Même le descendant du Poilu oublié nuance. «Je considère le monument aux morts comme une pièce historique, argumente Jérôme Charraud. Il faut la prendre dans l’état où on nous l’a laissée, avec ses erreurs. Si vous prenez un vieux manuscrit de Marcel Proust où il y a une faute, vous n’allez pas la corriger. Bah là, c’est pareil.» Finalement, le professeur trouverait plus intelligent que le nom de son arrière-grand-oncle soit rajouté sur une plaque à côté du monument.
De son côté, Hubert Henry est formel: «Les oubliés, ça n’existe pas.» Ce Champenois de 68 ans, internaute assidu du «Forum 14-18» dédié à la Grande Guerre, est très remonté contre ces «réparateurs d’oubli» qui se multiplient. Il n’a pas une meilleure opinion de la loi de 2012, qu’il juge «stupide, scandaleuse et totalitaire». «Le monument en lui-même reflète la mentalité de l’époque, s’énerve-t-il. S’il y a des exclus, des évités, il y a des raisons. Nous ne pouvons absolument pas savoir, cent ans après, les vrais motifs de ces absences.»
Marcel Briant est mort le 19 juillet 1918. Comme Lucien Bessonneaux, il est mort pour la France et son nom n’apparaît sur aucun monument aux morts. Pourtant, ce serait une erreur de le rajouter. Un vieil article de 1994 de La Bouinotte, magazine consacré au Berry, rembobine l’histoire: si Marcel n’apparaît nulle part, c’est parce que son père, Félix, pacifiste convaincu et grand admirateur de Jean Jaurès, a refusé que le nom de son fils figure sur un tel monument.
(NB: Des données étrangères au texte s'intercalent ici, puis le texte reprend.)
-- ==== Sys2Proof/Laws/Memory.lean ====
section
/-! SUPPORT. The laws of the byte stores: a read after a write, and the canonical form, which every operation keeps. -/

namespace Sys2Proof.Machine

section
variable {dflt : Nat → Byte} {size : Nat}

/-! Read after one write -/

theorem cellsRead_insert (m : Cells) (a a' : Nat) (v : Byte) :
    cellsRead dflt (cellsInsert m a v) a' = if a' = a then v else cellsRead dflt m a' := by
  induction m with
  | nil => simp [cellsInsert, cellsRead]
  | cons c m ih =>
    obtain ⟨b, w⟩ := c
    simp only [cellsInsert]
    split
    · simp [cellsRead]
    · split
      · next h => subst h; by_cases h' : a' = a <;> simp [cellsRead, h']
      · next h => by_cases h' : a' = b <;> simp [cellsRead, ih, h']; omega

theorem cellsWfFrom_mono {lo lo' : Nat} (h : lo' ≤ lo) {m : Cells} (hm : cellsWfFrom dflt size lo m = true) :
    cellsWfFrom dflt size lo' m = true := by
  cases m with
  | nil => rfl
  | cons c m =>
    obtain ⟨b, w⟩ := c
    simp [cellsWfFrom] at hm ⊢
    exact ⟨⟨⟨by omega, hm.1.1.2⟩, hm.1.2⟩, hm.2⟩

/-- Below its first address a canonical store reads as its default. -/
theorem cellsRead_below {lo a : Nat} {m : Cells} (hm : cellsWfFrom dflt size lo m = true) (h : a < lo) :
    cellsRead dflt m a = dflt a := by
  induction m generalizing lo with
  | nil => rfl
  | cons c m ih =>
    obtain ⟨b, w⟩ := c
    simp [cellsWfFrom] at hm
    have : a ≠ b := by omega
    simp [cellsRead, this, ih hm.2 (by omega)]

/-- At and above its size a canonical store reads as its default. -/
theorem cellsRead_above {lo a : Nat} {m : Cells} (hm : cellsWfFrom dflt size lo m = true) (h : size ≤ a) :
    cellsRead dflt m a = dflt a := by
  induction m generalizing lo with
  | nil => rfl
  | cons c m ih =>
    obtain ⟨b, w⟩ := c
    simp [cellsWfFrom] at hm
    have : a ≠ b := by omega
    simp [cellsRead, this, ih hm.2]

theorem cellsRead_erase {lo : Nat} {m : Cells} (hm : cellsWfFrom dflt size lo m = true) (a a' : Nat) :
    cellsRead dflt (cellsErase m a) a' = if a' = a then dflt a else cellsRead dflt m a' := by
  induction m generalizing lo with
  | nil => by_cases h : a' = a <;> simp [cellsErase, cellsRead, h]
  | cons c m ih =>
    obtain ⟨b, w⟩ := c
    have hm' := hm
    simp [cellsWfFrom] at hm'
    simp only [cellsErase]
    split
    · next h =>
      subst h
      by_cases h' : a' = a
      · subst h'; simp [cellsRead_below hm'.2 (Nat.lt_succ_self _)]
      · simp [cellsRead, h']
    · next h => by_cases h' : a' = b <;> simp [cellsRead, ih hm'.2, h']; omega

/-- A read after a write: the written byte inside the store, every other byte as before. -/
theorem cellsRead_write {lo : Nat} {m : Cells} (hm : cellsWfFrom dflt size lo m = true) (a a' : Nat) (v : Byte) :
    cellsRead dflt (cellsWrite dflt size m a v) a' = if a' = a ∧ a < size then v else cellsRead dflt m a' := by
  unfold cellsWrite
  split
  · have : ¬ (a' = a ∧ a < size) := by omega
    simp [this]
  · have hlt : a < size := by omega
    split
    · next h => simp [cellsRead_erase hm, hlt, h]
    · simp [cellsRead_insert, hlt]

/-- What a write leaves alone needs no canonical form. -/
theorem cellsRead_write_ne (m : Cells) {a a' : Nat} (v : Byte) (h : a' ≠ a) :
    cellsRead dflt (cellsWrite dflt size m a v) a' = cellsRead dflt m a' := by
  have he : cellsRead dflt (cellsErase m a) a' = cellsRead dflt m a' := by
    induction m with
    | nil => rfl
    | cons c m ih =>
      obtain ⟨b, w⟩ := c
      simp only [cellsErase]
      split
      · next hb => subst hb; simp [cellsRead, h]
      · by_cases h' : a' = b <;> simp [cellsRead, ih, h']
  unfold cellsWrite
  split
  · rfl
  · split
    · exact he
    · simp [cellsRead_insert, h]

/-! The canonical form -/

theorem cellsWfFrom_insert {lo a : Nat} {v : Byte} {m : Cells} (hm : cellsWfFrom dflt size lo m = true) (hlo : lo ≤ a)
    (ha : a < size) (hv : v ≠ dflt a) : cellsWfFrom dflt size lo (cellsInsert m a v) = true := by
  induction m generalizing lo with
  | nil => simp [cellsInsert, cellsWfFrom, *]
  | cons c m ih =>
    obtain ⟨b, w⟩ := c
    simp [cellsWfFrom] at hm
    simp only [cellsInsert]
    split
    · simp [cellsWfFrom, *]
    · split
      · next h => subst h; simp [cellsWfFrom, *]
      · simp [cellsWfFrom, hm, ih hm.2 (by omega)]

theorem cellsWfFrom_erase {lo : Nat} {m : Cells} (hm : cellsWfFrom dflt size lo m = true) (a : Nat) :
    cellsWfFrom dflt size lo (cellsErase m a) = true := by
  induction m generalizing lo with
  | nil => rfl
  | cons c m ih =>
    obtain ⟨b, w⟩ := c
    have hm' := hm
    simp [cellsWfFrom] at hm'
    simp only [cellsErase]
    split
    · exact cellsWfFrom_mono (by omega) hm'.2
    · simp [cellsWfFrom, hm', ih hm'.2]

/-- A write keeps the canonical form. -/
theorem cellsWf_write {m : Cells} (hm : cellsWfFrom dflt size 0 m = true) (a : Nat) (v : Byte) :
    cellsWfFrom dflt size 0 (cellsWrite dflt size m a v) = true := by
  unfold cellsWrite
  split
  · exact hm
  · split
    · exact cellsWfFrom_erase hm a
    · next h => exact cellsWfFrom_insert hm (Nat.zero_le _) (by omega) h

end

/-! RAM -/

@[simp] theorem Memory.wf_nil : Memory.wf [] = true := rfl

theorem Memory.wf_write {m : Memory} (hm : m.wf = true) (a : Nat) (v : Byte) : (m.write a v).wf = true :=
  cellsWf_write hm a v

theorem Memory.wf_writeBytes {m : Memory} (hm : m.wf = true) (a : Nat) (bs : List Byte) :
    (m.writeBytes a bs).wf = true := by
  induction bs generalizing m a with
  | nil => exact hm
  | cons b bs ih => exact ih (Memory.wf_write hm a b) (a + 1)

theorem Memory.wf_writeWord {m : Memory} (hm : m.wf = true) (a : Nat) (w : Word) : (m.writeWord a w).wf = true :=
  Memory.wf_writeBytes hm a _

theorem Memory.read_write {m : Memory} (hm : m.wf = true) (a a' : Nat) (v : Byte) :
    (m.write a v).read a' = if a' = a ∧ a < Config.ramSize then v else m.read a' :=
  cellsRead_write hm a a' v

theorem Memory.read_write_same {m : Memory} (hm : m.wf = true) {a : Nat} (h : a < Config.ramSize) (v : Byte) :
    (m.write a v).read a = v := by
  simp [Memory.read_write hm, h]

theorem Memory.read_write_ne (m : Memory) {a a' : Nat} (v : Byte) (h : a' ≠ a) :
    (m.write a v).read a' = m.read a' :=
  cellsRead_write_ne m v h

/-- Bytes outside the range written keep their value. -/
theorem Memory.read_writeBytes_out (m : Memory) {a a' : Nat} (bs : List Byte)
    (h : ¬ (a ≤ a' ∧ a' < a + bs.length)) : (m.writeBytes a bs).read a' = m.read a' := by
  induction bs generalizing m a with
  | nil => rfl
  | cons b bs ih =>
    simp only [List.length_cons] at h
    rw [Memory.writeBytes, ih _ (by omega), Memory.read_write_ne _ _ (by omega)]

/-- The `k`-th byte written is the byte read there. -/
theorem Memory.read_writeBytes_in {m : Memory} (hm : m.wf = true) {a : Nat} {bs : List Byte} {k : Nat}
    (hk : k < bs.length) (hr : a + bs.length ≤ Config.ramSize) :
    (m.writeBytes a bs).read (a + k) = bs[k] := by
  induction bs generalizing m a k with
  | nil => simp at hk
  | cons b bs ih =>
    simp only [List.length_cons] at hk hr
    rw [Memory.writeBytes]
    cases k with
    | zero =>
      rw [Memory.read_writeBytes_out _ _ (by omega)]
      simp [Memory.read_write_same hm (a := a) (by omega)]
    | succ k =>
      have := ih (m := m.write a b) (Memory.wf_write hm a b) (a := a + 1) (k := k) (by omega) (by omega)
      simpa [Nat.add_assoc, Nat.add_comm 1 k] using this

@[simp] theorem Memory.length_readBytes (m : Memory) (a n : Nat) : (m.readBytes a n).length = n := by
  induction n generalizing a with
  | zero => rfl
  | succ n ih => simp [Memory.readBytes, ih]

theorem Memory.getElem_readBytes (m : Memory) (a n k : Nat) (h : k < (m.readBytes a n).length) :
    (m.readBytes a n)[k] = m.read (a + k) := by
  induction n generalizing a k with
  | zero => simp at h
  | succ n ih =>
    cases k with
    | zero => simp [Memory.readBytes]
    | succ k =>
      have h' : k < (m.readBytes (a + 1) n).length := by simpa [Memory.readBytes] using h
      simpa [Memory.readBytes, Nat.add_assoc, Nat.add_comm 1 k] using ih (a + 1) k h'

theorem wordOfBytes_split (w : Word) : (w.extractLsb' 8 8 ++ w.extractLsb' 0 8 : Word) = w := by
  apply BitVec.eq_of_getLsbD_eq
  intro k hk
  simp only [BitVec.getLsbD_append, BitVec.getLsbD_extractLsb']
  by_cases h : k < 8
  · simp [h]
  · simp [h, show k - 8 < 8 by omega, show 8 + (k - 8) = k by omega]

/-- A word is read back where it was written (R44, R45). -/
theorem Memory.readWord_writeWord {m : Memory} (hm : m.wf = true) {a : Nat} (h : a + 2 ≤ Config.ramSize) (w : Word) :
    (m.writeWord a w).readWord a = w := by
  have h0 := Memory.read_writeBytes_in hm (a := a) (bs := [w.extractLsb' 8 8, w.extractLsb' 0 8]) (k := 0)
    (by simp) (by simpa using h)
  have h1 := Memory.read_writeBytes_in hm (a := a) (bs := [w.extractLsb' 8 8, w.extractLsb' 0 8]) (k := 1)
    (by simp) (by simpa using h)
  simp only [Nat.add_zero, List.getElem_cons_zero, List.getElem_cons_succ] at h0 h1
  rw [Memory.readWord, Memory.writeWord, h0, h1, wordOfBytes_split]

/-! VRAM -/

@[simp] theorem Framebuffer.wf_nil : Framebuffer.wf [] = true := rfl

@[simp] theorem Framebuffer.read_nil (k : Nat) : Framebuffer.read [] k = 0 := rfl

theorem Framebuffer.wf_write {f : Framebuffer} (hf : f.wf = true) (k : Nat) (v : Byte) : (f.write k v).wf = true :=
  cellsWf_write hf k v

theorem Framebuffer.read_write {f : Framebuffer} (hf : f.wf = true) (k k' : Nat) (v : Byte) :
    (f.write k v).read k' = if k' = k ∧ k < Config.vramSize then v else f.read k' :=
  cellsRead_write hf k k' v

theorem Framebuffer.read_write_ne (f : Framebuffer) {k k' : Nat} (v : Byte) (h : k' ≠ k) :
    (f.write k v).read k' = f.read k' :=
  cellsRead_write_ne f v h

theorem Framebuffer.wf_setPixel {f : Framebuffer} (hf : f.wf = true) (cx cy : Nat) (b : Bool) :
    (f.setPixel cx cy b).wf = true :=
  Framebuffer.wf_write hf _ _

theorem getLsbD_setBit (v : Byte) {k j : Nat} (hk : k < 8) (hj : j < 8) (b : Bool) :
    (setBit v k b).getLsbD j = if j = k then b else v.getLsbD j := by
  unfold setBit
  cases b <;> by_cases h : j = k
  · subst h; simp [hj]
  · simp only [Bool.false_eq_true, if_false, BitVec.getLsbD_and, BitVec.getLsbD_not, BitVec.getLsbD_shiftLeft, hj, h]
    by_cases h2 : j < k
    · simp [h2]
    · have : j - k ≠ 0 := by omega
      simp [this]
  · subst h; simp [hj]
  · simp only [if_true, BitVec.getLsbD_or, BitVec.getLsbD_shiftLeft, hj, h]
    by_cases h2 : j < k
    · simp [h2]
    · have : j - k ≠ 0 := by omega
      simp [this]

end Sys2Proof.Machine
end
«Les commémorations créent nécessairement des réparateurs de mémoire.»
Serge Barcellini, président du Souvenir français
Pour Alexandre Lafon, ce débat arrive trop tard. «Les monuments aux morts sont modifiés. La question ne se pose même pas. Certains ont changé de place. Donc dire qu’il ne faut pas toucher aux monuments… Quoiqu’il en soit, ils ont déjà été transformés!»
Quant aux «réparateurs d’oublis», il y a peu de chances qu'il s'agisse d'une espèce en voie de disparition. «Est-ce qu’on peut être contre les réparateurs de mémoire?, demande Serge Barcellini. Non, parce que dans ce cas-là, il faut arrêter les commémorations. Elles créent nécessairement des réparateurs de mémoire.»
Et si une fois passé le 11 novembre 2018, les fanatiques de la Grande Guerre retourneront dans l'ombre, les réparateurs et réparatrices d’oublis de 39-45 ne tarderont pas à sortir des tranchées.